#### [Data section]
—————
/-- A full-sector write reads back, and its check bytes are stored with it; every other byte of the slice
reads as before, and nothing of any other slice or of any tile changes. Host accesses that waited then go
on (`pollHost`); where none waited, that is all. A narrow write stores nothing: every byte of every
slice's arrays reads as before. -/
def Obligations.SliceWriteReadsBack : Prop :=
  (∀ (s : State) (k : TileId) (d : DistId) (x : SectorId) (b : List Byte), memOk s = true →
    b.length = 32 → tileError s d k = 0 → sliceLives s k = true → sliceBusy s k = false → sliceHolds s k = false →
    ∃ u : State, exec (.sliceWrite k d x b) s = .next (pollHost u) ∧
      memBytes (slice u k).mem (32 * x.val) 32 = b ∧
      memBytes (slice u k).check (4 * x.val) 4 = checkBytes b ∧ (slice u k).flags.copies x = 7 ∧
      (∀ q : Nat, (readSector u k x q none).2 = .good b) ∧
      (∀ a : Nat, a < 32 * x.val ∨ 32 * x.val + 32 ≤ a →
        memRead (slice u k).mem a = memRead (slice s k).mem a) ∧
      (∀ y : Nat, y ≠ x.val → (slice u k).flags.copies y = (slice s k).flags.copies y) ∧
      (∀ n : Nat, n ≠ k.val → slice u n = slice s n) ∧ u.tiles = s.tiles ∧ u.hostHeld = s.hostHeld ∧
      (s.hostHeld = [] → (pollHost u).slices = u.slices ∧ (pollHost u).tiles = u.tiles)) ∧
  (∀ (s t : State) (k : TileId) (d : DistId) (x : SectorId) (lo : Fin 32) (b : List Byte),
    exec (.narrowWrite k d x lo b) s = .next t →
      ∀ n : Nat, (slice t n).mem = (slice s n).mem ∧ (slice t n).flags = (slice s n).flags)

/-- A read of a sector whose written flag reads clear gives what a read with a lasting uncorrectable error
gives; it is not read again, and it is counted, and reported with bit 31 of the syndrome set. -/
def Obligations.UnwrittenReadIsAnError : Prop :=
  ∀ (s : State) (k : TileId) (d : DistId) (x : SectorId) (q : Fin 4) (e : Option SectorErr),
    tileError s d k = 0 → sliceLives s k = true → sliceBusy s k = false → sliceHolds s k = false →
    narrowAhead (slice s k) x = false → regsOk (flushedFor s k x e) = true →
    readsWritten (slice (flushedFor s k x e) k) x (metAfter s k x e) = false →
    ∃ t : State, exec (.sliceRead k d x q e) s = .next t ∧ (sliceSector s k x q e).2 = .bad ∧
      (∀ (u : State) (r : SectorErr), SMap.find (slice u k).lasting x = none →
        (decodeRead (secWord (slice u k) x) r.first).1 = .uncorrectable →
        (decodeRead (secWord (slice u k) x) r.second).2 = none →
        (readSector u k x q (some r)).2 = .bad) ∧
      bitOf (rd t (sliceP k) HDR_ERR_SYNDROME) 31 = true ∧
      rd t (sliceP k) SLICE_UNWRITTEN_READS
        = min (2 ^ 32 - 1) (rd (flushedFor s k x e) (sliceP k) SLICE_UNWRITTEN_READS + 1) ∧
      rd t (sliceP k) HDR_ERR_RETRY_COUNT = rd (flushedFor s k x e) (sliceP k) HDR_ERR_RETRY_COUNT ∧
      bitOf (rd t (sliceP k) HDR_INT_RAW) 0 = true

/-- A mode word with a reserved bit set, or one of 1 while the engine is not ON, is refused; otherwise
the mode changes as the table gives, and the other words have no effect on it. The word counts as it comes
across the link group (`w`), which is as it was sent (`v`) unless an error has passed the CRC-32 (R289); while
the group holds the flow (R18), nothing changes. -/
def Obligations.ModeWordTable : Prop :=
  ∀ (s : State) (k : TileId) (d : DistId) (v w : Nat) (x : Target),
    (resolve s d (windowAt k 0xFFF00)).toOption = some x → sliceLives s k = true → w < 2 ^ 32 →
    (plazaHeld s d k = true → exec (.engineModeWrite k d v) s = .next s) ∧
    (plazaHeld s d k = false → (plazaData s d k (leBytes 4 v)).2 = leBytes 4 w →
    ∃ t : State, exec (.engineModeWrite k d v) s = .next t ∧
      (2 ≤ w ∨ (w = 1 ∧ rd s (engineP k) HDR_STATE ≠ 2) →
        t.slices = s.slices ∧ rd t (engineP k) HDR_LAST_ERR = 6) ∧
      (w = 1 → rd s (engineP k) HDR_STATE = 2 →
        ((slice s k).mode = 0 → (slice t k).mode = 2) ∧
        ((slice s k).mode = 1 ∨ (slice s k).mode = 2 → (slice t k).mode = (slice s k).mode) ∧
        ((slice s k).mode = 3 → (slice t k).mode = 3 ∧ (slice t k).held = some 1)) ∧
      (w = 0 →
        ((slice s k).mode = 1 → (slice t k).mode = 3) ∧
        ((slice s k).mode = 0 ∨ (slice s k).mode = 3 → (slice t k).mode = (slice s k).mode) ∧
        ((slice s k).mode = 2 → (slice t k).mode = 2 ∧ (slice t k).held = some 0)))

/-- A District-interleaved address decodes as R26 gives: outside the District's window it is unmapped,
else it is the slice-direct address of a tile of the slice list, and resolves as that one does. The
premise on the size is what R29 lets the registers hold. -/
def Obligations.GlobalWindowDecodes : Prop :=
  ∀ (s : State) (d : DistId) (a : Nat), a < glbEnd - glbBase →
    rd s pkgswP PKGSW_DIST_GLB_BASE d + rd s pkgswP PKGSW_DIST_GLB_SIZE d ≤ 384 →
    ((sliceList s d).length * rd s pkgswP PKGSW_DIST_GLB_SIZE d * 256 ≤ a / 4096 →
      resolve s d (glbBase + a) = .error errUnmapped) ∧
    (a / 4096 < (sliceList s d).length * rd s pkgswP PKGSW_DIST_GLB_SIZE d * 256 →
      ∃ n : Nat, (sliceList s d)[a / 4096 % (sliceList s d).length]? = some n ∧
        resolve s d (glbBase + a) = resolve s d (2 ^ 29 * n +
          (rd s pkgswP PKGSW_DIST_GLB_BASE d * 2 ^ 20
            + a / 4096 / (sliceList s d).length * 4096 + a % 4096)))

/-- The registers of a District never hold a window that ends beyond a slice: a write that would make them
do so is dropped, and every step of the block, whatever its command, keeps it so for every District. -/
def Obligations.GlobalWindowFitsTheSlices : Prop :=
  (∀ (s t : State) (req : PortId) (d e : DistId) (b z : Option (Fin 512)), regsOk s = true →
    exec (.distGlbWrite req d b z) s = .next t →
    rd s pkgswP PKGSW_DIST_GLB_BASE e + rd s pkgswP PKGSW_DIST_GLB_SIZE e ≤ 384 →
    rd t pkgswP PKGSW_DIST_GLB_BASE e + rd t pkgswP PKGSW_DIST_GLB_SIZE e ≤ 384) ∧
  (∀ s t : State, regsOk s = true →
    (∀ d : DistId, rd s pkgswP PKGSW_DIST_GLB_BASE d + rd s pkgswP PKGSW_DIST_GLB_SIZE d ≤ 384) →
    step s = .next t →
    ∀ d : DistId, rd t pkgswP PKGSW_DIST_GLB_BASE d + rd t pkgswP PKGSW_DIST_GLB_SIZE d ≤ 384)

/-- No two addresses of a District's window name the same byte of a slice, and every byte named lies
between the bounds that the District's registers give. -/
def Obligations.GlobalWindowIsOneToOne : Prop :=
  ∀ (s : State) (d : DistId) (a b n o : Nat), glbBase ≤ a → a < glbEnd → glbBase ≤ b → b < glbEnd →
    decodeAddr s d a = some (.slice n o) →
    n ∈ sliceList s d ∧ rd s pkgswP PKGSW_DIST_GLB_BASE d * 2 ^ 20 ≤ o ∧
      o < (rd s pkgswP PKGSW_DIST_GLB_BASE d + rd s pkgswP PKGSW_DIST_GLB_SIZE d) * 2 ^ 20 ∧
      (decodeAddr s d b = some (.slice n o) → a = b)

/-- A write of a host through one of its windows changes the storage of no tile, slice or command
window that its District does not hold. -/
def Obligations.WindowWriteStaysInTheDistrict : Prop :=
  ∀ (s t : State) (p : PortId) (o : Fin 2147483648) (b : List Byte),
    exec (.windowWrite p o b) s = .next t →
    ∀ n : Nat, tileOwner s n ≠ p.val →
      (slice t n).mem = (slice s n).mem ∧ (slice t n).buf = (slice s n).buf ∧
      (slice t n).flags = (slice s n).flags ∧ sameStores (tile t n) (tile s n)
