-- ==== Sys2Proof/Laws/KeptStore.lean ====
section
/-!
SUPPORT. Laws/KeptStore.lean: what `Kept` says, of the shared operations, those of slices, engines,
runs, completions and links. Each lemma says that an operation keeps it, whatever its arguments are.
-/
set_option linter.unusedVariables false
open Sys2Proof Sys2Proof.Machine Sys2Proof.Safety
namespace Sys2Proof.Laws

theorem bump_kept {s0 : State} (s : State) (p : PageId) (f : Fld) (n : Nat) (i : Nat) (hk : Kept s0
    s) :
    Kept s0 (bump s p f n i) := by
  unfold bump
  with_reducible
    repeat'
      first
      | assumption | apply wr_kept

theorem bump64_kept {s0 : State} (s : State) (p : PageId) (lo : Fld) (hi : Fld) (n : Nat) (hk : Kept
    s0 s) :
    Kept s0 (bump64 s p lo hi n) := by
  unfold bump64; dsimp only
  with_reducible
    repeat'
      first
      | assumption | apply wr_kept

theorem setProc_kept {s0 : State} (s : State) (d : Nat) (x : Proc) (hk : Kept s0 s) :
    Kept s0 (setProc s d x) := by
  unfold setProc
  with_reducible
    repeat'
      first
      | assumption | simp only [Kept.upd]

theorem setDom_kept {s0 : State} (s : State) (i : Nat) (x : Dom) (hk : Kept s0 s) :
    Kept s0 (setDom s i x) := by
  unfold setDom; dsimp only
  with_reducible
    repeat'
      first
      | assumption | simp only [Kept.upd]

theorem freeNat_kept {s0 : State} (s : State) (hk : Kept s0 s) :
    Kept s0 (freeNat s).2 := by
  unfold freeNat; dsimp only
  with_reducible
    repeat'
      first
      | assumption | simp only [Kept.upd]

theorem freeWord_kept {s0 : State} (s : State) (hk : Kept s0 s) :
    Kept s0 (freeWord s).2 := by
  unfold freeWord; dsimp only
  with_reducible
    repeat'
      first
      | assumption | simp only [Kept.upd]

theorem freeBool_kept {s0 : State} (s : State) (hk : Kept s0 s) :
    Kept s0 (freeBool s).2 := by
  unfold freeBool; dsimp only
  with_reducible
    repeat'
      first
      | assumption | simp only [Kept.upd]

theorem assignFlow_kept {s0 : State} (s : State) (g : Nat) (flow : Nat) (hk : Kept s0 s) :
    Kept s0 (assignFlow s g flow) := by
  unfold assignFlow; dsimp only
  with_reducible
    repeat'
      first
      | assumption | simp only [Kept.upd] | split

theorem crossFlow_kept {s0 : State} (s : State) (gs : List Nat) (flow : Nat) (hk : Kept s0 s) :
    Kept s0 (crossFlow s gs flow) := by
  unfold crossFlow
  with_reducible
    repeat'
      first
      | intro _ | assumption | apply assignFlow_kept | apply Kept.foldl

theorem takeFlips_kept {s0 : State} (s : State) (g : Nat) (flow : Nat) (b : List Byte) (hk : Kept s0
    s) :
    Kept s0 (takeFlips s g flow b).1 := by
  unfold takeFlips; dsimp only
  repeat'
    first
    | intro _ | with_reducible assumption | with_reducible apply flow_kept
    | with_reducible apply Kept.ite | with_reducible apply Kept.ite1
    | with_reducible apply Kept.ite2 | with_reducible apply Kept.foldl
    | with_reducible apply Kept.foldl1 | refine fst_of (by assumption) ?_
    | refine snd_of (by assumption) ?_ | simp only [Kept.upd] | split

theorem crossData_kept {s0 : State} (s : State) (gs : List Nat) (flow : Nat) (b : List Byte) (hk :
    Kept s0 s) :
    Kept s0 (crossData s gs flow b).1 := by
  unfold crossData
  repeat'
    first
    | intro _ | with_reducible assumption | with_reducible apply takeFlips_kept
    | with_reducible apply assignFlow_kept | with_reducible apply flow_kept
    | with_reducible apply Kept.ite | with_reducible apply Kept.ite1
    | with_reducible apply Kept.ite2 | with_reducible apply Kept.foldl
    | with_reducible apply Kept.foldl1

theorem crossNat_kept {s0 : State} (s : State) (gs : List Nat) (flow : Nat) (k : Nat) (v : Nat) (hk
    : Kept s0 s) :
    Kept s0 (crossNat s gs flow k v).1 := by
  unfold crossNat; dsimp only
  repeat'
    first
    | intro _ | with_reducible assumption | with_reducible apply crossData_kept

theorem plazaCross_kept {s0 : State} (s : State) (src : Nat) (n : Nat) (hk : Kept s0 s) :
    Kept s0 (plazaCross s src n) := by
  unfold plazaCross
  with_reducible
    repeat'
      first
      | assumption | apply assignFlow_kept

theorem plazaData_kept {s0 : State} (s : State) (src : Nat) (n : Nat) (b : List Byte) (hk : Kept s0
    s) :
    Kept s0 (plazaData s src n b).1 := by
  unfold plazaData
  repeat'
    first
    | intro _ | with_reducible assumption | with_reducible apply crossData_kept

theorem plazaNat_kept {s0 : State} (s : State) (src : Nat) (n : Nat) (k : Nat) (v : Nat) (hk : Kept
    s0 s) :
    Kept s0 (plazaNat s src n k v).1 := by
  unfold plazaNat
  repeat'
    first
    | intro _ | with_reducible assumption | with_reducible apply crossNat_kept

theorem rehash_kept {s0 : State} (s : State) (g : Nat) (m : Nat) (hk : Kept s0 s) :
    Kept s0 (rehash s g m) := by
  unfold rehash; dsimp only
  with_reducible
    repeat'
      first
      | assumption | simp only [Kept.upd]

theorem sendVector_kept {s0 : State} (s : State) (d : Nat) (v : Nat) (hk : Kept s0 s) :
    Kept s0 (sendVector s d v) := by
  unfold sendVector; dsimp only
  with_reducible
    repeat'
      first
      | assumption | apply emit_kept | apply wr_kept | apply Kept.ite | simp only [Kept.upd]

theorem deliver1_kept {s0 : State} (s : State) (d : Nat) (v : Nat) (hk : Kept s0 s) :
    Kept s0 (deliver1 s d v) := by
  unfold deliver1
  with_reducible
    repeat'
      first
      | assumption | apply sendVector_kept | apply Kept.ite

theorem deliver_kept {s0 : State} (s : State) (hk : Kept s0 s) :
    Kept s0 (deliver s) := by
  unfold deliver
  with_reducible
    repeat'
      first
      | intro _ | assumption | apply deliver1_kept | apply Kept.foldl

theorem raise_kept {s0 : State} (s : State) (p : PageId) (b : Nat) (hk : Kept s0 s) :
    Kept s0 (raise s p b) := by
  unfold raise
  with_reducible
    repeat'
      first
      | assumption | apply deliver_kept | apply wr_kept

theorem lastErr_kept {s0 : State} (s : State) (p : PageId) (code : Nat) (hk : Kept s0 s) :
    Kept s0 (lastErr s p code) := by
  unfold lastErr
  with_reducible
    repeat'
      first
      | assumption | apply wr_kept

theorem logErr_kept {s0 : State} (s : State) (p : PageId) (code : Nat) (lo : Nat) (hi : Nat) (synd :
    Nat) (hk : Kept s0 s) :
    Kept s0 (logErr s p code lo hi synd) := by
  unfold logErr
  with_reducible
    repeat'
      first
      | assumption | apply wr_kept

theorem clearFields_kept {s0 : State} (s : State) (p : PageId) (fs : List Fld) (hk : Kept s0 s) :
    Kept s0 (clearFields s p fs) := by
  unfold clearFields
  with_reducible
    repeat'
      first
      | intro _ | assumption | apply deliver_kept | apply wr_kept | apply Kept.foldl

theorem refuse_kept {s0 : State} (s : State) (d : Nat) (a : Nat) (code : Nat) (hk : Kept s0 s) :
    Kept s0 (refuse s d a code) := by
  unfold refuse; dsimp only
  with_reducible
    repeat'
      first
      | assumption | apply bump_kept | apply logErr_kept | apply raise_kept | apply Kept.ite
      | simp only [Kept.upd]

theorem logSector_kept {s0 : State} (s : State) (n : Nat) (code : Nat) (sec : Nat) (req : Nat) (synd
    : Nat) (hk : Kept s0 s) :
    Kept s0 (logSector s n code sec req synd) := by
  unfold logSector; dsimp only
  with_reducible
    repeat'
      first
      | assumption | apply logErr_kept

theorem failSector_kept {s0 : State} (s : State) (n : Nat) (sec : Nat) (p : List (Nat × Nat)) (hk :
    Kept s0 s) :
    Kept s0 (failSector s n sec p) := by
  unfold failSector; dsimp only
  with_reducible
    repeat'
      first
      | assumption | apply Kept.setSlice | apply XOk.mem | apply XOk.check | apply XOk.buf
      | apply Kept.slice | simp only [XOk.upd] | refine And.intro ?_ ?_

theorem controllerRead_kept {s0 : State} (s : State) (n : Nat) (sec : Nat) (req : Nat) (err : Option
    SectorErr) (hk : Kept s0 s) :
    Kept s0 (controllerRead s n sec req err).1 := by
  unfold controllerRead; dsimp only
  with_reducible
    repeat'
      first
      | assumption | apply raise_kept | apply logSector_kept | apply bump_kept
      | apply failSector_kept | apply Kept.ite1 | split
—————
#### [Activity]
Set down the lines of the listing word for word, from its first line through the line containing "slice's arrays reads as before. -/". Both of those lines belong in the answer, and no others do.

#### [Solution below]
/-- A full-sector write reads back, and its check bytes are stored with it; every other byte of the slice
reads as before, and nothing of any other slice or of any tile changes. Host accesses that waited then go
on (`pollHost`); where none waited, that is all. A narrow write stores nothing: every byte of every
slice's arrays reads as before. -/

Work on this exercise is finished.